7E. Severability. Whenever possible, each provision of this Agreement shall be interpreted in such manner as to be effective and valid under applicable law, but if any provision of this Agreement or the application of any such provision to any Person or circumstance is held to be prohibited by or invalid under applicable law, such provision shall be ineffective only in such jurisdiction where so found and only to the extent of such prohibition or invalidity, without invalidating the remainder of this Agreement in such jurisdiction or any provision of this Agreement in any other jurisdiction.
7F. Counterparts. This Agreement may be executed simultaneously in two or more counterparts (including by means of facsimile or electronic transmission in portable document format (pdf)), any one of which need not contain the signatures of more than one party, but all such counterparts taken together shall constitute one and the same Agreement.
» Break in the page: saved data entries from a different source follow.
-- ==== Sys2Proof/Tests/Slice0.lean ====
section
/-! SUPPORT. Tests: the checks on operands, numbers the manual works out, a few single commands, and for each statement
with premises a state and operands that meet them. -/

set_option Elab.async false

namespace Sys2Proof.Tests

open Sys2Proof Sys2Proof.Machine

/-! ### Small states -/

/-- The engine after reset with both links Ready. -/
def live : State := { State.reset with ingestLink := .ready, mediaLink := .ready }

/-- The Clock set Running at a time. -/
def clockAt (v : Nat) (s : State) : State :=
  { s with clock := { value := v, state := .running, backupValid := true, mark := 0 } }

/-- Volume 1 Online with 20 segments, those of a list not fresh. -/
def disk (segments : List (Nat × Segment)) : Volume :=
  { Volume.absent with
    state := .online, count := 20, counts := { Volume.absent.counts with blank := 20 }, zones := [Zone.fresh],
    segments := segments }

/-- Day 100 of a part with volume 1 and two classes of its own: 5, of ten days, and 6, of ten days from a trigger. -/
def withDisk (segments : List (Nat × Segment)) : State :=
  (clockAt (100 * 86400 + 50)
    { live with
      classes :=
        ((live.classes.setIfInBounds 5
            (some { ClassEntry.start with base := { months := 0, days := 10 } })).setIfInBounds 6
          (some { ClassEntry.start with post := some { months := 0, days := 10 }, triggered := true })) }).setVolume 1
    (disk segments)

/-- The state with a frame waiting. -/
def asked (f : Frame) (s : State) : State := { s with rxQueue := [.whole f] }

/-- A control request of initiator 0 with tag 0. -/
def request (code : Nat) (words : List Nat) : Frame :=
  { Frame.blank 6 0 0 0 with code := code }.withPayload (wordsBytes words)

/-- A control request that waits. -/
def asking (code : Nat) (words : List Nat) (s : State) : State := asked (request code words) s

/-- An Open segment of class 5. -/
def openSeg : Segment :=
  { Segment.fresh with state := .opened, cls := some 5, key := some 0, generation := 3, appendPoint := 100 }

/-- A Closed segment of class 5 that is due on day 100. -/
def closedSeg : Segment := { openSeg with state := .closed, closeTime := some (89 * 86400), expiry := some 100 }

/-- An Expired segment. -/
def expiredSeg : Segment := { closedSeg with state := .expired }

/-- An Erasing segment. -/
def erasingSeg : Segment := { closedSeg with state := .erasing }

/-- A write context of initiator 0 with tag 7, Streaming on segment 8 of volume 1. -/
def writer : WriteContext :=
  { state := .streaming, initiator := 0, tag := 7, volume := 1, current := 8, next := none, received := 0,
    remaining := 8, forwardSegment := 8, forwardOffset := 100, confirmedOffset := 100, pending := [], credit := 3,
    closeFlag := none, outcome := 0#18, idle := some 30, startSegment := 8, startOffset := 100, fatal := none,
    silent := false, removed := false }

/-- A pending write of one block at offset 100 of segment 8, sent with media tag 2. -/
def sentWrite : PendingWrite :=
  { segment := 8, offset := 100, count := 1, mediaTag := some 2, confirmed := false, data := [] }

/-- A read context of initiator 0 with tag 8 on segment 8 of volume 1, its one entry sent with media tag 2. -/
def reader : ReadContext :=
  { initiator := 0, tag := 8, volume := 1, segment := 8, requested := 1, firstOffset := 0, served := 1,
    list := [{ offset := 0, count := 1, mediaTag := some 2, progress := .sent, data := [] }], delivered := 0,
    ending := none, outcome := 0#18 }

/-- The Active scan of volume 1 from segment 8, Running. -/
def scanning : Scan :=
  { phase := .running, ranges := [{ volume := 1, first := 8, count := 2 }], scanThrough := true,
    cursor := some { entry := 1, segment := 8 }, examined := 0, mismatched := 0, skipped := 0, segmentRead := none,
    list := [], cancelRequested := false, outcome := 0#18 }

/-- A media read of the scan, sent with media tag 2. -/
def sentRead : ReadEntry := { offset := 0, count := 8, mediaTag := some 2, progress := .sent, data := [] }

/-- An entry of the erase queue for segment 8 of volume 1, sent with media tag 2, its requester waiting. -/
def sentErase : EraseEntry :=
  { volume := 1, segment := 8, requester := some (0, 9), mediaTag := some 2, progress := .sent }

/-- A hold on the segments 8 to 9 of volume 1. -/
def holding (phase : HoldPhase) : Hold :=
  { phase := phase, reference := 77, volume := 1, first := 8, last := 9, filter := none, placed := 0 }

/-- A settled fault record of context 3. -/
def settledRecord : FaultRecord :=
  { state := .held, settled := true, context := 3, initiator := 0, tag := 7,
    place := some { volume := 1, segment := 8, offset := 100 }, kind := .writeFault,
    writes := [{ segment := 8, offset := 100, count := 1, needsReissue := true, data := [] }],
    continuation := .resumeStreaming, reissues := 2, created := 0, resumer := none }

/-- An MSTATUS with a tag and a status. -/
def mstatusFrame (tag status : Nat) : Frame := { Frame.blank 19 0 tag 0 with status := status }

/-- A number outside 1 to 4 names no volume. -/
theorem volume_outside (s : State) (v : Nat) (h : ¬ (1 ≤ v ∧ v ≤ 4)) : s.volume v = Volume.absent := by
  unfold State.volume Table.get1
  split
  · rfl
  · have h4 : ¬ v - 1 < 4 := by omega
    simp [Table.get, h4]

/-- A state is canonical when its four volumes are. -/
theorem canonical_of (s : State) (h : ∀ i : Fin 4, Sparse.wf Segment.fresh (s.volume (i.val + 1)).segments = true) :
    s.canonical := by
  intro v
  by_cases hv : 1 ≤ v ∧ v ≤ 4
  · have := h ⟨v - 1, by omega⟩
    simpa [Nat.sub_add_cancel hv.1] using this
  · rw [volume_outside s v hv]
    rfl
7G. Descriptive Headings; Interpretation. The headings and captions used in this Agreement are for reference purposes only and shall not affect in any way the meaning or interpretation of this Agreement. The use of the phrase “ordinary course of business” shall mean “ordinary course of business consistent with past practice, including with respect to frequency and quantity.” The use of the word “including” herein shall mean “including without limitation.” Any reference to the masculine, feminine or neuter gender shall be deemed to include any gender or all three as appropriate.
7H. Governing Law. The corporate law of the State of Delaware shall govern all issues and questions concerning the relative rights and obligations of the Company and its stockholders. All other issues and questions concerning the construction, validity, enforcement and interpretation of this Agreement and the exhibits and schedules hereto shall be governed by, and construed in accordance with, the laws of the State of Delaware, without giving effect to any choice of law or conflict of law rules or provisions (whether of the State of Delaware or any other jurisdiction) that would cause the application of the laws of any jurisdiction other than the State of Delaware.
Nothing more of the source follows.